Take the data below and copy exactly the lines starting at the one with "(∀ slots, exec" and finishing at the one with "def Obligations.TlpSlotUnits : Prop", both included.
■ ■ ■ ■ ■ ■ ■
-- ==== Sys2Proof/Certificates/Slice0/Obligations.lean ====
section
/-! DEFINITION. The statements for the provers, each a Prop about the machine, with the rule of spec/ it
formalises. Where a statement rests on a convention of the model, it names the log entry. -/

open Sys2Proof Sys2Proof.Machine

/-! ### Encoding -/

/-- R100, R150, R101, R102, R125-R128, R111, R112: decoding what the encoder writes gives the instruction back,
for every instruction and every operand; the encoder writes nothing exactly for the four pseudo-instructions. -/
def Obligations.DecodeEncode : Prop :=
  (∀ i p, encode i = some p → decode p = .ok i) ∧
    ∀ i, encode i = none ↔ (∃ a r, i = .regRead8 a r) ∨ (∃ a m r, i = .regClrbits8 a m r) ∨ i = .rxResync ∨ i = .rxNext

/-- R100-R104, R125-R128, R111, R112: a wire unit that decodes is the one the encoder writes for what it
decodes to, so no two units of one format decode alike and no bit of a unit is dropped. -/
def Obligations.EncodeDecode : Prop :=
  ∀ p i, p.fmt ≠ .hostCmd → decode p = .ok i → encode i = some p

/-- Sample words written out from the tables of spec/30_encoding.md decode to what they stand for. -/
def Obligations.DecodeSampleWords : Prop :=
  decode ⟨.hostCmd, [0x01]⟩ = .ok .rxDecode ∧
    decode ⟨.hostCmd, [0x20, 0x0008, 1, 0x0000, 3]⟩ = .ok (.regRead 8 1 0 3) ∧
    decode ⟨.rxStatus, [0xEFFF4000]⟩ = .ok (.status 0xFFF4000) ∧
    decode ⟨.rxStatus, [0x55556666]⟩ = .ok .filler ∧
    decode ⟨.slot, [0xC]⟩ = .ok (.slotTlpLast 1) ∧
    decode ⟨.slot, [0x3]⟩ = .ok (.slotNonTlp11 0) ∧
    decode ⟨.regReq, [0x0000000000081377]⟩ = .ok (.regRd 0 4 3) ∧
    decode ⟨.regReq, [0x002F00FF80182377]⟩ = .ok (.regWr 0x00 0x2F 0x00 0xFF 2 12 3) ∧
    decode ⟨.regResp, [0x00080400]⟩ = .ok (.regresp 0x0008 0x04 0x00) ∧
    decode ⟨.txTlp, [0x4200000000000477]⟩ = .ok (.txTlpLast 0x42000000) ∧
    decode ⟨.tlpFmt, [0x44000001]⟩ = .ok (.fmt3dwData 0x04000001) ∧
    decode ⟨.tlpType, [0x44000001]⟩ = .ok (.cfgWr0 0x000001)

/-- R150: a host command whose code the table does not hold is refused, whatever its operands. -/
def Obligations.UnknownCodeRefused : Prop :=
  ∀ (s : State) code ops rest, hasHalted s = false → cursorOk s.rx = true → s.ctl = .idle →
    s.port = ⟨.hostCmd, code :: ops⟩ :: rest →
    code ∉ [0x01, 0x02, 0x03, 0x10, 0x11, 0x12, 0x13, 0x14, 0x20, 0x21, 0x30] →
    step s = .refused (.undecodable (.unknownCode code))

/-! ### Steps -/

/-- A step runs the decoded packet of the host command port: the packet taken from the port, then `exec` of what
it decodes to. The port takes host commands (R50, R150) and, as the model's choice, a leader word for the codec
(`isHostFormat`: log entry 10). -/
def Obligations.StepRunsHostCommand : Prop :=
  ∀ (s : State) p rest i, hasHalted s = false → cursorOk s.rx = true → s.ctl = .idle → s.port = p :: rest →
    isHostFormat p.fmt = true → decode p = .ok i →
    step s = exec i { s with port := rest }

/-- A step inside an operation runs the decoded unit the operation is at: the word where a status word is
expected (after the cursor has moved past it), the class nibble of the next data slot, the next response word,
the next record. -/
def Obligations.StepRunsDueUnit : Prop :=
  ∀ s : State, hasHalted s = false → cursorOk s.rx = true →
    (∀ b i, s.ctl = .rx b → s.rx.st = .awaitingStatus → s.rx.rd ≠ s.rx.lim →
      decode ⟨.rxStatus, [(frameValue s.cfg.frameOrder (bufWord s.rx s.rx.rd)).toNat]⟩ = .ok i →
      step s = exec i { s with rx := { s.rx with rd := s.rx.rd + 1 } }) ∧
    (∀ b i, s.ctl = .rx b → s.rx.st = .inData ∨ s.rx.st = .inRemainder → s.rx.slot ≠ 7 →
      decode ⟨.slot, [s.rx.sf.toNat % 16]⟩ = .ok i → step s = exec i s) ∧
    (∀ q rest i, s.ctl = .reg → s.txn.phase = .harvest → s.txn.pend = q :: rest →
      decode ⟨.regResp, [q.toNat]⟩ = .ok i → step s = exec i s) ∧
    (∀ r i, s.ctl = .reg → s.txn.phase = .issue → s.txn.recs[s.txn.put]? = some r →
      decode ⟨.regReq, [r.toNat]⟩ = .ok i → step s = exec i s) ∧
    ∀ w rest i, s.ctl = .send (w :: rest) →
      decode ⟨.txTlp, [(txTlpRec w rest.isEmpty).toNat]⟩ = .ok i → step s = exec i s

/-- Inside an operation, decoding the unit and running it is what the operation's own step rules do
(R160, R284, R285, R225): the machine by instructions and the machine by rules agree. -/
def Obligations.StepAgreesWithRules : Prop :=
  ∀ s : State, hasHalted s = false → s.ctl ≠ .idle → s.Inv → step s = .next (tick s).state

/-- R402 with R358: an operation that `exec` runs in one step is the same operation dispatched word by word; that
there are these two ways to run it is the model's choice (log entry 1). -/
def Obligations.OperationIsItsSteps : Prop :=
  ∀ s : State, hasHalted s = false → s.Inv → ∃ n, runOp s = stepN n s

/-- R40, R30, R126, R44 and the canonical form of the byte spaces: every step keeps the invariant. -/
def Obligations.StepKeepsInvariant : Prop :=
  ∀ (s : State) t, s.Inv → step s = .next t → t.Inv

/-- R60, R381: the reset state has the invariant and the values the spec gives, the cursor empty and no
transaction. -/
def Obligations.ResetState : Prop :=
  State.reset.Inv ∧ State.reset.rx.st = .awaitingStatus ∧ State.reset.rx.sf = 0 ∧ State.reset.rx.slot = 0 ∧
    State.reset.rx.n = 0 ∧ State.reset.rx.pfx = 0 ∧ State.reset.rx.exp = .unknown ∧ State.reset.rx.ovf = false ∧
    State.reset.rx.rd = 0 ∧ State.reset.rx.lim = 0 ∧ State.reset.rx.retries = 0 ∧
    State.reset.session = .uninit ∧ State.reset.txn = Txn.none ∧ State.reset.ctl = .idle

/-- R79: no step changes a parameter, `FRAME_ORDER` among them. -/
def Obligations.StepKeepsConfig : Prop :=
  ∀ (s : State) t, step s = .next t → t.cfg = s.cfg

/-- R90, R91, R349: what has crossed a port stays as it was and in its order: a step only adds to the outcomes,
to the diagnostics and to the transport events, and takes the environment's draws from the front. -/
def Obligations.StepHistoriesGrow : Prop :=
  ∀ (s : State) t, step s = .next t →
    (∃ l, t.replies = s.replies ++ l) ∧ (∃ l, t.diag = s.diag ++ l) ∧ (∃ l, t.trace = s.trace ++ l) ∧
      (∃ l, s.rxFeed = l ++ t.rxFeed) ∧ (∃ l, s.txFeed = l ++ t.txFeed) ∧ ∃ l, s.port = l ++ t.port

/-- R303: from a Fatal session there is no step. -/
def Obligations.FatalHasNoStep : Prop :=
  ∀ (s : State) c, s.session = .fatal c → step s = .fault .afterFatal

/-- R358: a waiting operation keeps all its state, and so does a block without a command; and "A blocking
transport read is the only waiting state": a dispatch waits only with no answer left to read, for a word of the
receive stream or a read of a harvest, the empty reads before the wait having changed the cursor, the retries
(R38) and the log of the reads alone; while a write with no listed answer returns all the same (its answer is
then a free value, log entry 9): at the end of a TLP_SEND, before a record that does not fit the batch, and for
the last batch. How a wait shows in a step is log entry 1. -/
def Obligations.WaitingKeepsState : Prop :=
  ∀ s : State, hasHalted s = false → cursorOk s.rx = true →
    (s.ctl = .idle → s.port = [] → step s = .next s) ∧
    (∀ b, s.ctl = .rx b → s.rxFeed = [] → s.rx.rd = s.rx.lim →
      s.rx.st = .awaitingStatus ∨ ((s.rx.st = .inData ∨ s.rx.st = .inRemainder) ∧ s.rx.slot ≠ 7) →
      step s = .next s) ∧
    (s.ctl = .reg → s.txn.phase = .harvest → s.txn.pend = [] → s.rxFeed = [] →
      s.txn.k < s.cfg.harvestReads → (∃ b ∈ s.txn.got, b = false) → s.txn.k = 0 ∨ 4 ≤ s.txn.buf.length →
      step s = .next s) ∧
    (∀ t, tick s = .waits t →
      t = { s with
        rx := if s.rxFeed = [] then s.rx
          else { s.rx with rd := 0, lim := 0, retries := s.rx.retries + s.rxFeed.length }
        rxFeed := [], trace := s.trace ++ s.rxFeed.map fun a => .didRead (clipAnswer a) } ∧
      ((inRx s.ctl = true ∧ s.rx.rd = s.rx.lim) ∨ (s.ctl = .reg ∧ s.txn.phase = .harvest ∧ s.rxFeed = []))) ∧
    (s.ctl = .send [] → ∃ t, step s = .next t ∧ t.ctl = .idle) ∧
    (∀ r, s.ctl = .reg → s.txn.phase = .issue → s.txn.recs[s.txn.put]? = some r →
      s.cfg.txBatchBytes < s.txn.batch.length + 8 →
      ∃ t, step s = .next t ∧ (t.txn.put = s.txn.put + 1 ∨ t.txn.phase = .done)) ∧
    (s.ctl = .reg → s.txn.phase = .issue → s.txn.put = s.txn.recs.length →
      ∃ t, step s = .next t ∧ (t.txn.phase = .wait ∨ t.txn.phase = .done))

/-! ### The receiver -/

/-- R177, R152: RX_DISCARD moves the cursor to the end of the buffer and changes nothing else; `rx.resync` is
the same operation. -/
def Obligations.RxDiscardResult : Prop :=
  ∀ s : State, exec .rxDiscard s = .next { s with
      rx := { s.rx with rd := s.rx.lim }, replies := s.replies ++ [.ok], ctl := .idle } ∧
    exec .rxResync s = .next { s with
      rx := { s.rx with rd := s.rx.lim }, replies := s.replies ++ [.ok], ctl := .idle }

/-- R178, R60, R381: RX_RESET gives every receiver field its reset value, leaves the session and everything else,
and run twice is the same as once. That the contents of `acc` and `rxbuf`, unspecified at reset, stay as they are
is the model's choice (log entry 7). -/
def Obligations.RxResetResult : Prop :=
  ∀ s : State,
    let t : State := { s with
      rx := { s.rx with
        st := .awaitingStatus, sf := 0, slot := 0, n := 0, pfx := 0, exp := .unknown, ovf := false
        rd := 0, lim := 0, retries := 0 }
      replies := s.replies ++ [.ok], ctl := .idle }
    exec .rxReset s = .next t ∧ exec .rxReset t = .next { t with replies := t.replies ++ [.ok] }

/-- R162, R32, R33, R104: a status word is loaded whole into `S.sf`, the slot index becomes 0 and the state
InData; a filler word is skipped. -/
def Obligations.StatusAndFillerUnits : Prop :=
  ∀ s : State, (∀ slots, exec (.status slots) s = .next { s with
      rx := { s.rx with sf := BitVec.ofNat 32 (0xE * 2 ^ 28 + slots.toNat), slot := 0, st := .inData } }) ∧
    exec .filler s = .next s

/-- R164, R165, R167, R161: a TLP slot in InData appends its word, shifts the field, counts the slot and chooses
the next state by the class of the next slot; a TLP_LAST slot ends in TlpComplete. Bit 3 of the class is
ignored (R102). -/
def Obligations.TlpSlotUnits : Prop :=
  ∀ (s : State) b3, cursorOk s.rx = true → s.rx.rd ≠ s.rx.lim → s.rx.slot < 7 → s.rx.st = .inData →
    let a := append s.cfg.accCap (bufWord s.rx s.rx.rd) s.rx
    let after : Receiver := { a with rd := s.rx.rd + 1, sf := s.rx.sf >>> 4, slot := s.rx.slot + 1 }
    exec (.slotTlpData b3) s = .next { s with rx := { after with
        st := if s.rx.sf.toNat / 16 % 4 = 0 ∧ a.ovf = false then .inData else .inRemainder } } ∧
      exec (.slotTlpLast b3) s = .next { s with rx := { after with st := .tlpComplete } }

/-- R164, R166, R165, R167: a NON_TLP slot's word is discarded in InData and in InRemainder; in InRemainder a TLP
word is discarded too, and a TLP_LAST slot still ends in TlpComplete. The accumulator is untouched. -/
def Obligations.DiscardedSlotUnits : Prop :=
  ∀ s : State, cursorOk s.rx = true → s.rx.rd ≠ s.rx.lim → s.rx.slot < 7 →
    let after : Receiver := { s.rx with rd := s.rx.rd + 1, sf := s.rx.sf >>> 4, slot := s.rx.slot + 1 }
    let goesOn : State := { s with rx := { after with
      st := if s.rx.sf.toNat / 16 % 4 = 0 ∧ s.rx.ovf = false then .inData else .inRemainder } }
    (s.rx.st = .inData ∨ s.rx.st = .inRemainder → ∀ hi, exec (.slotNonTlp01 hi) s = .next goesOn ∧
        exec (.slotNonTlp10 hi) s = .next goesOn ∧ exec (.slotNonTlp11 hi) s = .next goesOn) ∧
      (s.rx.st = .inRemainder → ∀ b3, exec (.slotTlpData b3) s = .next goesOn ∧
        exec (.slotTlpLast b3) s = .next { s with rx := { after with st := .tlpComplete } })

/-- R163: at slot 7 every class returns to AwaitingStatus, with no word consumed and nothing else changed. -/
def Obligations.EndOfGroup : Prop :=
  ∀ (s : State) b3 hi, cursorOk s.rx = true → s.rx.slot = 7 →
    let t : State := { s with rx := { s.rx with st := .awaitingStatus } }
    exec (.slotTlpData b3) s = .next t ∧ exec (.slotTlpLast b3) s = .next t ∧
      exec (.slotNonTlp01 hi) s = .next t ∧ exec (.slotNonTlp10 hi) s = .next t ∧
      exec (.slotNonTlp11 hi) s = .next t

/-- R168, R169, R221: Append stores the word at `S.n` and, while the expected count is unknown, counts a prefix,
fixes the count by a header word or marks a reserved Fmt; on a full accumulator it only sets the overflow
flag. -/
def Obligations.AppendRule : Prop :=
  ∀ cap w r,
    let f := w.toNat / 2 ^ 29
    let pay := if f = 2 ∨ f = 3 then (if w.toNat % 1024 = 0 then 1024 else w.toNat % 1024) else 0
    let total := (if f % 2 = 1 then 4 else 3) + pay + w.toNat / 2 ^ 15 % 2
    let stored : Receiver := { r with acc := r.acc.set r.n w, n := r.n + 1 }
    (cap ≤ r.n → append cap w r = { r with ovf := true }) ∧
      (r.n < cap → r.exp ≠ .unknown → append cap w r = stored) ∧
      (r.n < cap → r.exp = .unknown → f = 4 → append cap w r = { stored with pfx := r.pfx + 1 }) ∧
      (r.n < cap → r.exp = .unknown → f < 4 → append cap w r = { stored with exp := .known (r.pfx + total) }) ∧
      (r.n < cap → r.exp = .unknown → 4 < f → append cap w r = { stored with exp := .invalid })

/-- R170, R171, R345, R349: a TLP that has ended gives one outcome, the first reason in the order Overflow,
InvalidHeader, NoHeader, LengthMismatch, else Complete with exactly the accumulated words; the accumulator is
reset and the next state is the next slot's. A Corrupt goes to the diagnostic port too. -/
def Obligations.StepCompleteRule : Prop :=
  ∀ (s : State) b, hasHalted s = false → cursorOk s.rx = true → s.ctl = .rx b → s.rx.st = .tlpComplete →
    let d := s.rx.acc.take s.rx.n
    let rx' : Receiver := { s.rx with
      st := if s.rx.sf.toNat % 4 = 0 then RxState.inData else RxState.inRemainder
      n := 0, pfx := 0, exp := .unknown, ovf := false, retries := 0 }
    let corrupt (r : CorruptReason) : State := { s with
      rx := rx', ctl := .idle, replies := s.replies ++ [.corrupt r d], diag := s.diag ++ [(r, d)] }
    (s.rx.ovf = true → step s = .next (corrupt .overflow)) ∧
      (s.rx.ovf = false → s.rx.exp = .invalid → step s = .next (corrupt .invalidHeader)) ∧
      (s.rx.ovf = false → s.rx.exp = .unknown → step s = .next (corrupt .noHeader)) ∧
      (∀ k, s.rx.ovf = false → s.rx.exp = .known k → k ≠ s.rx.n → step s = .next (corrupt .lengthMismatch)) ∧
      (s.rx.ovf = false → s.rx.exp = .known s.rx.n → step s = .next { s with
        rx := rx', ctl := .idle, replies := s.replies ++ [.complete d] })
■ ■ ■ ■ ■ ■ ■
*Exercise output*
  ∀ s : State, (∀ slots, exec (.status slots) s = .next { s with
      rx := { s.rx with sf := BitVec.ofNat 32 (0xE * 2 ^ 28 + slots.toNat), slot := 0, st := .inData } }) ∧
    exec .filler s = .next s

/-- R164, R165, R167, R161: a TLP slot in InData appends its word, shifts the field, counts the slot and chooses
the next state by the class of the next slot; a TLP_LAST slot ends in TlpComplete. Bit 3 of the class is
ignored (R102). -/
def Obligations.TlpSlotUnits : Prop :=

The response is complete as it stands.